Définition
L’attention est un processus cognitif complexe qui permet à un individu de se concentrer sur des informations précises tout en ignorant d’autres. C’est une activité mentale intense et sélective qui influence la manière dont l’être humain perçoit, traite et réagit à son environnement.
Or, l’attention se fait de plus en plus rare pour deux raisons principales :
- L’entrée dans l’ère du numérique qui, à travers les objets mobiles (comme l’omniprésent smartphone), les réseaux sociaux et le marketing digital, facilite la multiplication en volume et en diversité de l’information qui assaille en permanence l’attention.
- Les nouvelles compétences des jeunes générations qui surfent sur l’information en développant une culture du zapping, tandis que les facteurs habituels de concentration de l’attention, comme la lecture d’un ouvrage ou la rédaction d’un document, tendent à se perdre.
Ainsi, précieuse du fait de sa rareté, l’attention est désormais considérée comme une monnaie avec laquelle les utilisateurs paient un service. « Marchandifiée », elle devient un bien économique, soumis aux principes de l’offre et de la demande.
L’économie de l’attention regroupe tous les mécanismes qui appliquent des principes économiques à la manière dont l’attention est allouée et distribuée. Elle est souvent associée à un environnement médiatique saturé d’information, où les entreprises, les médias et d’autres acteurs économiques cherchent à capter l’attention des consommateurs pour promouvoir des produits, des services ou des idées.

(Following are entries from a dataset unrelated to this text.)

-- ==== Sys2Proof/Machine/Lanes.lean ====
section
/-!
DEFINITION. The lane's shared operations: changes that mark its status record stale, closing a lane (fault, END, stop),
its fetcher's walk (R30 to R47) and the retirement of its pages (R48 to R52).
-/

namespace Sys2Proof.Machine

/-! ## Small changes -/

/-- The lane's status record is marked stale (R27). -/
def markLane (n : LaneNo) (s : State) : State :=
  markStale (.laneStatus n) s

/-- A change of lane state marks the status record stale (R27). -/
def setLaneState (n : LaneNo) (st : LaneState) (s : State) : State :=
  if (s.lane n).state = st then s else markLane n (s.setLane n { s.lane n with state := st })

/-- A lane enters a waiting state with its waiting record. Its status record is marked stale whatever its state was: where a
wait has ended in the same run, its end and this entry each change the lane state (R27, R105). -/
def enterWait (n : LaneNo) (st : LaneState) (w : Wait) (s : State) : State :=
  markLane n (s.setLane n { s.lane n with state := st, wait := w })

/-- A change of the hold request marks the status record stale (R27). -/
def setHold (n : LaneNo) (b : Bool) (s : State) : State :=
  if (s.lane n).holdRequest = b then s else markLane n (s.setLane n { s.lane n with holdRequest := b })

/-- A change of the stall point marks the status record stale (R27, Table 2-1). -/
def setStall (n : LaneNo) (st : Stall) (s : State) : State :=
  if (s.lane n).stall = st then s else markLane n (s.setLane n { s.lane n with stall := st })

/-- A flight whose requester has stopped reading (R32, R169). -/
def Flight.discarded {κ : Type} (f : Flight κ) : Flight κ :=
  { f with discard := true }

/-- The lane after its fetcher has stopped (R30, R19 step 3): no read is presented, a read in flight is to be discarded,
the reserved slots are given up, the pending fault is dropped. The stall point is left to `setStall`. -/
def Lane.fetcherStopped (l : Lane) : Lane :=
  { l with
    running := false
    request := none
    flight := l.flight.map Flight.discarded
    reserved := 0
    pendingFault := none }

/-- The fetcher stops and its stall point becomes NONE (R30). -/
def stopFetcher (n : LaneNo) (s : State) : State :=
  setStall n .none (s.setLane n (s.lane n).fetcherStopped)

/-- A wait is withdrawn: a claim wait leaves its line's waiter list (R19, R24, R99). -/
def withdrawWait (n : LaneNo) (s : State) : State :=
  let s' :=
    match (s.lane n).wait with
    | .none => s
    | .input _ => s
    | .claim k => leaveWaiters k n s
  s'.setLane n { s'.lane n with wait := .none }

/-! ## Closing a lane (R16, R19, R24) -/

/-- The lane with every cue of its queue counted discarded in its totals, and the queue emptied (R10). -/
def Lane.queueDiscarded (l : Lane) : Lane :=
  { l with
    discarded := l.discarded + BitVec.ofNat 32 l.queue.length
    queue := []
    hasCurrent := false
    lateRun := false }

/-- The lane's execution ceases in a state: its wait is withdrawn, its hold request cleared, its queue discarded and its
fetcher stopped. The status record is handed by `retirePages` that follows (R27). -/
def ceaseLane (n : LaneNo) (st : LaneState) (s : State) : State :=
  let s := withdrawWait n s
  let s := s.setLane n { (s.lane n).queueDiscarded with state := st, holdRequest := false }
  stopFetcher n s

/-- An OPEN entry closed by a fault, END or stop: what was neither executed nor skipped is discarded, unfetched cues
included, and the entry becomes RETIRING (R50). -/
def PageEntry.closed (p : PageEntry) (code : EndCode) (now : Ticks) : PageEntry :=
  match p.retiring with
  | some _ => p
  | none => { p with discarded := p.count - p.executed - p.skipped, retiring := some (code, now) }

/-- How many entries of a page list are OPEN. -/
def openCount (ps : List PageEntry) : Nat :=
  (ps.filter fun p => p.retiring.isNone).length

/-- Every OPEN page of the lane becomes RETIRING; the retirement writes are handed in chain order and the lane status
record, withdrawn if it was waiting, is handed after them (R27, R49, R50). -/
def retirePages (n : LaneNo) (code : EndCode) (s : State) : State :=
  let l := s.lane n
  let before := s.handed.filter fun it => it ≠ .laneStatus n
  let s := s.setLane n { l with pages := l.pages.map fun p => p.closed code s.time.schedule }
  { s with handed := before ++ List.replicate (openCount l.pages) (.retireSummary n) ++ [.laneStatus n] }

/-- An EXCEPTION posting waits for the lane's status write (R16 step 7, R19 step 7). -/
def oweException (n : LaneNo) (e : Exception) (s : State) : State :=
  s.setLane n { s.lane n with exceptions := (s.lane n).exceptions ++ [e] }

/-- A lane fault, cue-side or fetch-side, in the order of R19. `page` is the faulting cue's page, or the address the
fetcher recorded (R28). -/
def laneFault (n : LaneNo) (code : FaultCode) (page : Addr) (s : State) : State :=
  let s := ceaseLane n .faulted s
  let s := s.setLane n { s.lane n with fault := code }
  let s := faultOwnedLines n s
  let s := retirePages n (.fault code) s
  oweException n { state := .faulted, code := code, serial := (s.lane n).serial, page := page } s

/-! ## The fetcher (R30 to R47) -/

/-- A fetch-side fault: the fetcher stops issuing reads at FETCH_FAULT with the code pending, and a STARVED lane faults
at once (R18, R44). -/
def fetchFault (n : LaneNo) (code : FaultCode) (addr : Addr) (s : State) : State :=
  let s := s.setLane n { s.lane n with pendingFault := some (code, addr), request := none }
  let s := setStall n .fetchFault s
  if (s.lane n).state = .starved then laneFault n code addr s else s

/-- The fetcher presents a read to the arbiter (R169). -/
def presentFetch (n : LaneNo) (r : FetchRead) (s : State) : State :=
  s.setLane n { s.lane n with request := some r }

/-- The fetcher has no read presented and none in flight whose answer it awaits (R32, R169). A read in flight whose answer is
to be discarded does not count, so a survey may present the re-read, which is issued once that answer has come (the model's
choice: log 42). -/
def Lane.noRead (l : Lane) : Bool :=
  l.request.isNone && (match l.flight with
    | none => true
    | some f => f.discard)

/-- The fetcher of a running lane is held up by no stall and no read (R36). -/
def Lane.walking (l : Lane) : Bool :=
  l.running && l.stall = .none && l.noRead

/-- Free room of the cue queue (R36). -/
def Lane.room (l : Lane) : Nat :=
  Config.queueCapacity - l.queue.length - l.reserved

/-- The entry of the page being fetched: the last one taken (R35). -/
def Lane.fetchEntry (l : Lane) : Option PageEntry :=
  l.pages.getLast?

/-- The unfetched cues of the page being fetched. -/
def Lane.unfetched (l : Lane) : Nat :=
  match l.fetchEntry with
  | none => 0
  | some p => p.count - p.fetched

/-- The index of the next unfetched cue. -/
def Lane.fetchedSoFar (l : Lane) : Nat :=
  match l.fetchEntry with
  | none => 0
  | some p => p.fetched

/-- The size of the burst issued now: the least of 4, the unfetched cues and the free room (R36). -/
def Lane.burstSize (l : Lane) : Nat :=
  min 4 (min l.unfetched l.room)

/-- The address of the page whose cues or link are read. -/
def Lane.fetchAddr (l : Lane) : Addr :=
  l.fetchPage.getD 0

/-- Cue i of a page lies at +32 + 32 × i (Table 12-4). -/
def cueAddr (page : Addr) (i : Nat) : Addr :=
  pageOffset page (32 + 32 * i)

/-- The next header read is due: with fewer than 17 entries in the list it is checked against the windows and presented,
else the fetcher waits for an entry to leave (R33, R35). -/
def presentHeader (n : LaneNo) (s : State) : State :=
  let l := s.lane n
  if l.pages.length < Config.pageListCapacity then
    if windowOk s .cueRead l.nextAddr 32 then presentFetch n .header s
    else fetchFault n .window l.nextAddr s
  else s

/-- A burst is presented when the page has unfetched cues and the queue has room (R33, R36). -/
def presentBurst (n : LaneNo) (s : State) : State :=
  let l := s.lane n
  if l.walking && l.step = .cues && 0 < l.burstSize then
    if windowOk s .cueRead (cueAddr l.fetchAddr l.fetchedSoFar) (32 * l.burstSize) then presentFetch n .burst s
    else fetchFault n .window l.fetchAddr s
  else s

/-- The link read of the tail page is presented (R33, R40, R41). -/
def presentLink (n : LaneNo) (s : State) : State :=
  let l := s.lane n
  if windowOk s .cueRead (pageOffset l.fetchAddr 8) 8 then presentFetch n .link s
  else fetchFault n .window l.fetchAddr s

/-- The next page is known: the step becomes HEADER (R31, R41). -/
def goToHeader (n : LaneNo) (next : Addr) (s : State) : State :=
  let s := s.setLane n { s.lane n with nextAddr := next, step := .header }
  presentHeader n (setStall n .none s)

/-- A head address is judged (R31, R42). -/
def judgeHead (n : LaneNo) (head : Addr) (s : State) : State :=
  if head = 0 then setStall n .headField s
  else if !pageAligned head then fetchFault n .badLink head s
  else goToHeader n head s

/-- The lane as its fetcher starts: step HEAD, nothing presented, an earlier read still to be discarded (R31, R32). -/
def Lane.fetcherStarted (l : Lane) : Lane :=
  { l with
    running := true
    step := .head
    nextAddr := 0
    fetchPage := none
    request := none
    flight := l.flight.map Flight.discarded }

/-- The fetcher starts at step HEAD with the configuration's head address (R31). -/
def startFetcher (n : LaneNo) (s : State) : State :=
  judgeHead n (s.lane n).config.head (s.setLane n (s.lane n).fetcherStarted)

/-- The entry of a page just taken (R35). -/
def takenEntry (addr : Addr) (h : BitVec 256) : PageEntry where
  addr := addr
  tag := Header.tag h
  notifyRetire := Header.notifyRetire h
  count := Header.cueCount h
  fetched := 0
  executed := 0
  lateRun := 0
  skipped := 0
  discarded := 0
  retiring := none

/-- A page is taken: it joins the list, and its first burst is issued (R34, R35, R36). -/
def takePage (n : LaneNo) (h : BitVec 256) (s : State) : State :=
  let l := s.lane n
  let s := s.setLane n
    { l with pages := l.pages ++ [takenEntry l.nextAddr h], fetchPage := some l.nextAddr, step := .cues }
  presentBurst n (setStall n .none s)

/-- A header is judged by its owner field and its cue count (R34). -/
def judgeHeader (n : LaneNo) (h : BitVec 256) (s : State) : State :=
  let owner := Header.owner h
  let count := Header.cueCount h
  if owner = ownerPart ∧ 1 ≤ count ∧ count ≤ 15 then takePage n h s
  else if owner = ownerHost ∨ owner = ownerDone then setStall n .header s
  else fetchFault n .badPage (s.lane n).nextAddr s

/-- A link is judged (R41). -/
def judgeLink (n : LaneNo) (link : Addr) (s : State) : State :=
  if link = 0 then setStall n .link s
  else if !pageAligned link then fetchFault n .badLink (s.lane n).fetchAddr s
  else goToHeader n link s

/-- The last entry of a page list changed. -/
def onLast (f : PageEntry → PageEntry) : List PageEntry → List PageEntry
  | [] => []
  | [p] => [f p]
  | p :: q :: rest => p :: onLast f (q :: rest)

/-- The cues of a burst join the queue, each checked and with its origin page, and the reserved slots become them
(R37, R39). -/
def queueBurst (n : LaneNo) (cues : List (BitVec 256)) (s : State) : State :=
  let l := s.lane n
  s.setLane n
    { l with
      queue := l.queue ++ cues.map fun raw => { cue := parseCue raw, page := l.fetchAddr }
      reserved := 0
      pages := onLast (fun p => { p with fetched := p.fetched + cues.length }) l.pages }

/-- After a burst the next burst or, behind the page's last cue, the link read is issued (R37, R40). -/
def fetchOn (n : LaneNo) (s : State) : State :=
  let l := s.lane n
  if 0 < l.unfetched then presentBurst n s
  else presentLink n (s.setLane n { l with step := .link })

/-- A survey or RESURVEY re-reads the place where a running fetcher is stalled, if it has no re-read under way (R38,
R41, R42, R46). -/
def surveyFetcher (n : LaneNo) (s : State) : State :=
  let l := s.lane n
  if l.running && l.noRead then
    match l.stall with
    | .headField => presentFetch n .headField s
    | .link => presentLink n s
    | .header => presentHeader n s
    | .none => s
    | .fetchFault => s
  else s

/-- The address recorded for a read error (R43). -/
def readErrorAddr (s : State) (n : LaneNo) : FetchRead → Addr
  | .headField => exbOffset s (laneRecordOffset n)
  | .header => (s.lane n).nextAddr
  | .burst => (s.lane n).fetchAddr
  | .link => (s.lane n).fetchAddr

/-! ## Retirement of one page (R48) -/

/-- Every cue of the page has been fetched and has left the queue (R48, R10). -/
def PageEntry.finished (p : PageEntry) : Bool :=
  p.fetched = p.count && p.executed + p.skipped + p.discarded = p.count

/-- The oldest OPEN entry of a page list changed. -/
def onFirstOpen (f : PageEntry → PageEntry) : List PageEntry → List PageEntry
  | [] => []
  | p :: rest => if p.retiring.isNone then f p :: rest else p :: onFirstOpen f rest

/-- The oldest OPEN entry. -/
def firstOpen (ps : List PageEntry) : Option PageEntry :=
  ps.find? fun p => p.retiring.isNone

/-- A page whose last cue has left the queue becomes RETIRING with COMPLETE, and its writes are handed (R48, R49). -/
def retireFinished (n : LaneNo) (s : State) : State :=
  let l := s.lane n
  match firstOpen l.pages with
  | none => s
  | some p =>
    if p.finished then
      handWrites [.retireSummary n]
        (s.setLane n
          { l with pages := onFirstOpen (fun p => { p with retiring := some (.complete, s.time.schedule) }) l.pages })
    else s

end Sys2Proof.Machine
end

L’objectif de ces acteurs est de maximiser le temps que les consommateurs passent à interagir avec leurs contenus, car cela peut se traduire par des revenus publicitaires, des ventes de produits ou d’autres formes de valeur économique.
Origine du concept et historicité
A la fin du XIXème siècle, le sociologue Gabriel TARDE [1] lançait les fondements d’une “psychologie économique“ émergente, l’un des piliers fondateurs de ce qui deviendra l’économie de l’attention.
Près d’un siècle après TARDE, le chercheur américain HERBERT A. Simon (prix Nobel d’économie 1978), qui a théorisé le concept de la rationalité limitée, remarque en 1971, en traitant la question de la prise de décision dans des conditions d’incertitude et de complexité, l’importance de l’attention en tant que ressource et notamment la pauvreté de l’attention que suscite une grande abondance d’information : “Hence a wealth of information creates a poverty of attention“ [2]. Les travaux de Simon influenceront l’économie comportementale.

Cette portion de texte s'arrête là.